▶ _WORK INSTRUCTION_:
Going down the data below, set down exactly the line with "else if off < 0x240 then s.regs.chown[Fin.ofNat" and each line after it through the line with "A copy with"; no other lines.

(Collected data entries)
•••••
-- ==== Sys2Proof/Machine/Registers.lean ====
section
/-! DEFINITION. The set-up registers: writes, locks, triplicated fields and test controls (R411, R457, R459, R539 to R568). -/

namespace Sys2Proof.Machine

/-- A write to a block that SVC serves reaches it: not while SVC is stalled or in reset (R540). -/
def State.svcServes (s : State) : Bool := s.barOpen && s.up .svc

/-! ### Triplicated fields (R548 to R550) -/

/-- A triplicated register: its BAR0 offset, the mask of each field as it is stored, and the place of bit 0 in the register. -/
structure TmrReg where
  offset : Nat
  fields : List Word
  shift : Nat := 0
deriving DecidableEq, Repr

def tmrRole : TmrReg := { offset := 0x104, fields := roleFields, shift := 8 }
def tmrMordant : TmrReg := { offset := 0x108, fields := mordantFields }
def tmrSafeEn : TmrReg := { offset := 0x114, fields := groupEnFields }
def tmrNode : TmrReg := { offset := 0x2000, fields := nodeFields }
def tmrChown : List TmrReg := (List.range 16).map fun k => { offset := 0x200 + 4 * k, fields := chownFields }
def tmrBind : List TmrReg := (List.range 32).map fun n => { offset := 0x5000 + 4 * n, fields := bindFields }

/-- Every triplicated register, in the order of offsets. -/
def tmrAll : List TmrReg := [tmrRole, tmrMordant, tmrSafeEn] ++ tmrChown ++ [tmrNode] ++ tmrBind

/-- The three copies at an offset. -/
def State.copies (s : State) (off : Nat) : Tmr :=
  if off = 0x104 then s.regs.role
  else if off = 0x108 then s.regs.mordant
  else if off = 0x114 then s.regs.groupEn
  else if off = 0x2000 then s.regs.nodeAddr
  else if off < 0x240 then s.regs.chown[Fin.ofNat 16 ((off - 0x200) / 4)]
  else s.mb.bind[Fin.ofNat 32 ((off - 0x5000) / 4)]

/-- Puts three copies at an offset. -/
def State.putCopies (off : Nat) (v : Tmr) (s : State) : State :=
  if off = 0x104 then s.updRegs fun r => { r with role := v }
  else if off = 0x108 then s.updRegs fun r => { r with mordant := v }
  else if off = 0x114 then s.updRegs fun r => { r with groupEn := v }
  else if off = 0x2000 then s.updRegs fun r => { r with nodeAddr := v }
  else if off < 0x240 then s.updRegs fun r => { r with chown := r.chown.set (Fin.ofNat 16 ((off - 0x200) / 4)) v }
  else s.updMb fun m => { m with bind := m.bind.set (Fin.ofNat 32 ((off - 0x5000) / 4)) v }

/-- One copy replaced. -/
def Tmr.put (c : Fin 3) (w : Word) (r : Tmr) : Tmr :=
  match c with | 0 => { r with c0 := w } | 1 => { r with c1 := w } | 2 => { r with c2 := w }

/-- A copy with the field under `mask` replaced. -/
def inField (mask v w : Word) : Word := (w &&& ~~~ mask) ||| (v &&& mask)

/-- Every copy with the field under `mask` replaced. -/
def Tmr.putField (mask v : Word) (r : Tmr) : Tmr := ⟨inField mask v r.c0, inField mask v r.c1, inField mask v r.c2⟩

/-- What the copies of one field hold: all alike, one odd with its value, or three values. -/
inductive Vote where
  | same
  | odd (value : Word)
  | apart
deriving DecidableEq, Repr

def Tmr.compare (mask : Word) (r : Tmr) : Vote :=
  let a := r.c0 &&& mask
  let b := r.c1 &&& mask
  let c := r.c2 &&& mask
  if a = b then (if b = c then .same else .odd c)
  else if a = c then .odd b
  else if b = c then .odd a
  else .apart

/-- The lowest bit of a field. -/
def lowestBit (mask : Word) : Nat := ((List.range 32).find? fun i => mask.getLsbD i).getD 0

/-- One field is checked: an odd copy is rewritten, counted and recorded; three different copies are fatal (R549, R550). -/
def State.checkField (r : TmrReg) (mask : Word) (s : State) : State :=
  let bit := r.shift + lowestBit mask
  match (s.copies r.offset).compare mask with
  | .same => s
  | .odd v =>
    let old := s.copies r.offset
    let s := s.putCopies r.offset (old.putField mask (old.field mask))
    let s := s.updRegs fun g => { g with
      tmrFix := BitVec.ofNat 32 (satAdd 32 g.tmrFix.toNat 1), tmrLast := BitVec.ofNat 32 (65536 * bit + r.offset) }
    s.record .svc .tmrFix [r.offset, bit, v.toNat / 2 ^ lowestBit mask]
  | .apart => (s.record .svc .tmrFatal [r.offset, bit]).driveReset .tmr

/-- Every field of these registers is checked: by the scrubber, or by a read of them (R549, R550). -/
def State.scrub (l : List TmrReg) (s : State) : State :=
  l.foldl (fun s r => r.fields.foldl (fun s m => s.checkField r m) s) s

/-- Copies that have been upset since the last pass; a change outside the fields of a register has no effect. -/
def State.upset (u : Upset) (s : State) : State :=
  match tmrAll.find? fun r => r.offset = u.offset with
  | none => s
  | some r =>
    let all := r.fields.foldl (fun a m => a ||| m) 0
    let old := s.copies r.offset
    let cur := match u.copy with | 0 => old.c0 | 1 => old.c1 | 2 => old.c2
    s.putCopies r.offset (old.put u.copy (inField all (u.value >>> r.shift) cur))

/-- TMR_SCRUB (R548 to R550): the upsets of the last millisecond, then one pass. The voter is hardware and keeps on through a stall
of SVC (R540). -/
def execTmrScrub (t : Ns) (upsets : List Upset) (s : State) : Res :=
  let s := upsets.foldl (fun s u => s.upset u) (s.begin t)
  .next (s.scrub tmrAll)

/-! ### Locks (R551, R552) -/

/-- MORDANT_WRITE (R551). -/
def execMordantWrite (t : Ns) (value : Word) (s : State) : Res :=
  let s := s.begin t
  if !s.svcServes then .next s
  else
    let old := s.mordant
    let new := old ||| (value &&& 0x1F)
    let s := s.updRegs fun r => { r with mordant := .of new }
    .next ((List.range 5).foldl (fun s i => if new.getLsbD i && !old.getLsbD i then s.record .svc .mordantSet [i] else s) s)

/-! ### SAFE_EN and the test controls (R545, R553 to R557) -/

/-- SAFE_EN as it reads. -/
def State.safeEn (s : State) : Word :=
  BitVec.ofNat 32 (256 * s.regs.testCtl.toNat + (s.regs.groupEn.vote groupEnFields).toNat)

/-- Whether GROUP_EN of a group may change: it holds no configuration with ENABLE set, nor is one on its way (R545; assumption
log). -/
def State.mayEnable (s : State) (g : Fin 8) : Bool := s.groups[g].cfg.isNone && s.groups[g].change.isNone

/-- GROUP_EN bits are written where the group is UNCONFIGURED; a bit that keeps its value against the write sets SAFE_EN_REFUSED
(R545). -/
def State.writeGroupEn (value : Word) (s : State) : State :=
  let old := s.regs.groupEn.vote groupEnFields
  let new : Word := (List.finRange 8).foldl (fun w (g : Fin 8) => if s.mayEnable g then putBit w g.val (value.getLsbD g.val) else w) old
  let refused := new != value &&& 0xFF
  let s := (s.updRegs fun r => { r with groupEn := .of new }).storeRegister
  if refused then s.modError meSafeEnRefused 0x114 else s

/-- Test controls that a write clears against R12: RV_CHANGED with its record, and the controls still set are recorded (R555,
R556). -/
def State.clearByWrite (value : Word) (s : State) : State :=
  let old := s.regs.testCtl
  let new := old &&& BitVec.ofNat 24 (value.toNat / 256)
  if new = old then s
  else
    let before := s.safeEn.toNat
    let s := (s.updRegs fun r => { r with testCtl := new }).modError meRvChanged 0x114
    (s.record .svc .rvChanged [0x114, 256 * (old.toNat - new.toNat), before, s.safeEn.toNat]).testCtlFound

/-- SAFE_EN_WRITE (R545, R552, R554, R556). -/
def execSafeEnWrite (t : Ns) (value : Word) (s : State) : Res :=
  let s := s.begin t
  if !s.svcServes then .next s
  else if s.lockSafeEn then .next (s.modError meLockedWrite 0x114)
  else .next ((s.writeGroupEn value).clearByWrite value)

/-- TEST_CLR_WRITE (R555, R557). -/
def execTestClrWrite (t : Ns) (value : Word) (s : State) : Res :=
  let s := s.begin t
  let old := s.regs.testCtl
  let hit := old &&& BitVec.ofNat 24 (value.toNat / 256)
  if !s.svcServes || hit = 0 then .next s
  else
    let s := s.updRegs fun r => { r with testCtl := old &&& ~~~ hit }
    let s := (List.range 24).foldl (fun s i => if hit.getLsbD i then s.record .svc .testCtlCleared [i % 8, i / 8] else s) s
    .next s.testCtlFound

/-- The place of a test control in SAFE_EN [31:8] (R553). -/
def testCtlBase : TestCtl → Nat
  | .loopback => 0 | .suppress => 8 | .trim => 16

/-- SERVICE_UART_TEST_CONTROL (R554, R555, R571). -/
def execServiceUartTestControl (t : Ns) (g : Fin 8) (ctl : TestCtl) (set : Bool) (s : State) : Res :=
  let s := s.begin t
  let i := testCtlBase ctl + g.val
  if !s.mod.testMode || !s.up .svc || s.regs.testCtl.getLsbD i == set then .next s
  else .next (s.updRegs fun r => { r with testCtl := putBit r.testCtl i set }).testCtlFound

/-! ### Ring identity and image keys (R552, R562, R565, R566) -/

/-- Whether the value of a ring identity register is one the chapter refuses (R562). -/
def ringIdBad (offset : Nat) (v : Nat) : Bool :=
  let w := v % 65536
  if offset = 0x2000 then w == 0xFFFF
  else if offset = 0x2004 then decide (w < 0x600) || [0x800, 0x806, 0x86DD, 0x8100, 0x88A8, 0x88F7].contains w
  else if offset = 0x2014 || offset = 0x201C || offset = 0x2024 then w / 256 % 2 == 1
  else false

/-- The low and the high register of a MAC address. -/
def macLo (v : Word) (m : BitVec 48) : BitVec 48 := BitVec.ofNat 48 (m.toNat / 2 ^ 32 * 2 ^ 32 + v.toNat)
def macHi (v : Word) (m : BitVec 48) : BitVec 48 := BitVec.ofNat 48 (v.toNat % 65536 * 2 ^ 32 + m.toNat % 2 ^ 32)

/-- The write itself. -/
def Regs.putRingId (offset : Nat) (v : Word) (r : Regs) : Regs :=
  if offset = 0x2000 then { r with nodeAddr := .of (v &&& 0xFFFF) }
  else if offset = 0x2004 then { r with etherType := v.setWidth 16 }
  else if offset = 0x2010 then { r with macA := macLo v r.macA }
  else if offset = 0x2014 then { r with macA := macHi v r.macA }
  else if offset = 0x2018 then { r with macB := macLo v r.macB }
  else if offset = 0x201C then { r with macB := macHi v r.macB }
  else if offset = 0x2020 then { r with macL := macLo v r.macL }
  else { r with macL := macHi v r.macL }

def ringIdOffsets : List Nat := [0x2000, 0x2004, 0x2010, 0x2014, 0x2018, 0x201C, 0x2020, 0x2024]

/-- RING_ID_WRITE (R552, R562). The old identity serves until the next bus cycle (DEDUCED, log 127). -/
def execRingIdWrite (t : Ns) (offset : Nat) (value : Word) (s : State) : Res :=
  let s := s.begin t
  if !s.svcServes || !(ringIdOffsets.contains offset) then .next s
  else if s.lockRingId then .next (s.modError meLockedWrite offset)
  else if s.originatesCyclic || (s.isPair && s.pair.state != .unformed) || ringIdBad offset value.toNat then
    .next (s.modError meWriteRefused offset)
  else
    let old := some (s.node, s.ringType)
    .next (((s.updRegs (Regs.putRingId offset value)).storeRegister).updRing fun r => { r with oldId := old })

/-- IMG_KEY_WORD_WRITE (R552, R566). -/
def execImgKeyWordWrite (t : Ns) (k : Fin 4) (j : Fin 8) (value : Word) (s : State) : Res :=
  let s := s.begin t
  let offset := 0x3000 + 64 * k.val + 4 * j.val
  if !s.svcServes then .next s
  else if s.lockImgKey then .next (s.modError meLockedWrite offset)
  else if s.regs.keyValid.getLsbD k.val then .next (s.modError meWriteRefused offset)
  else .next (s.updRegs fun r => { r with
    imgKey := r.imgKey.set k (r.imgKey[k].set j value), keyBad := putBit r.keyBad k.val false }).storeRegister

/-- KEY_VALID_WRITE (R552, R566): a key that does not decode leaves KEY_VALID 0 and sets KEY_BAD. -/
def execKeyValidWrite (t : Ns) (k : Fin 4) (value : Word) (s : State) : Res :=
  let s := s.begin t
  let offset := 0x3020 + 64 * k.val
  if !s.svcServes then .next s
  else if s.lockImgKey then .next (s.modError meLockedWrite offset)
  else
    let good := Ed25519.keyDecodes (keyBytes s.regs.imgKey[k])
    let on := value.getLsbD 0
    .next (s.updRegs fun r => { r with
      keyValid := putBit r.keyValid k.val (on && good),
      keyBad := if on then putBit r.keyBad k.val (!good) else r.keyBad }).storeRegister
•••••
▶ _OUTPUT OF THE EXERCISE_:
  else if off < 0x240 then s.regs.chown[Fin.ofNat 16 ((off - 0x200) / 4)]
  else s.mb.bind[Fin.ofNat 32 ((off - 0x5000) / 4)]

/-- Puts three copies at an offset. -/
def State.putCopies (off : Nat) (v : Tmr) (s : State) : State :=
  if off = 0x104 then s.updRegs fun r => { r with role := v }
  else if off = 0x108 then s.updRegs fun r => { r with mordant := v }
  else if off = 0x114 then s.updRegs fun r => { r with groupEn := v }
  else if off = 0x2000 then s.updRegs fun r => { r with nodeAddr := v }
  else if off < 0x240 then s.updRegs fun r => { r with chown := r.chown.set (Fin.ofNat 16 ((off - 0x200) / 4)) v }
  else s.updMb fun m => { m with bind := m.bind.set (Fin.ofNat 32 ((off - 0x5000) / 4)) v }

/-- One copy replaced. -/
def Tmr.put (c : Fin 3) (w : Word) (r : Tmr) : Tmr :=
  match c with | 0 => { r with c0 := w } | 1 => { r with c1 := w } | 2 => { r with c2 := w }

/-- A copy with the field under `mask` replaced. -/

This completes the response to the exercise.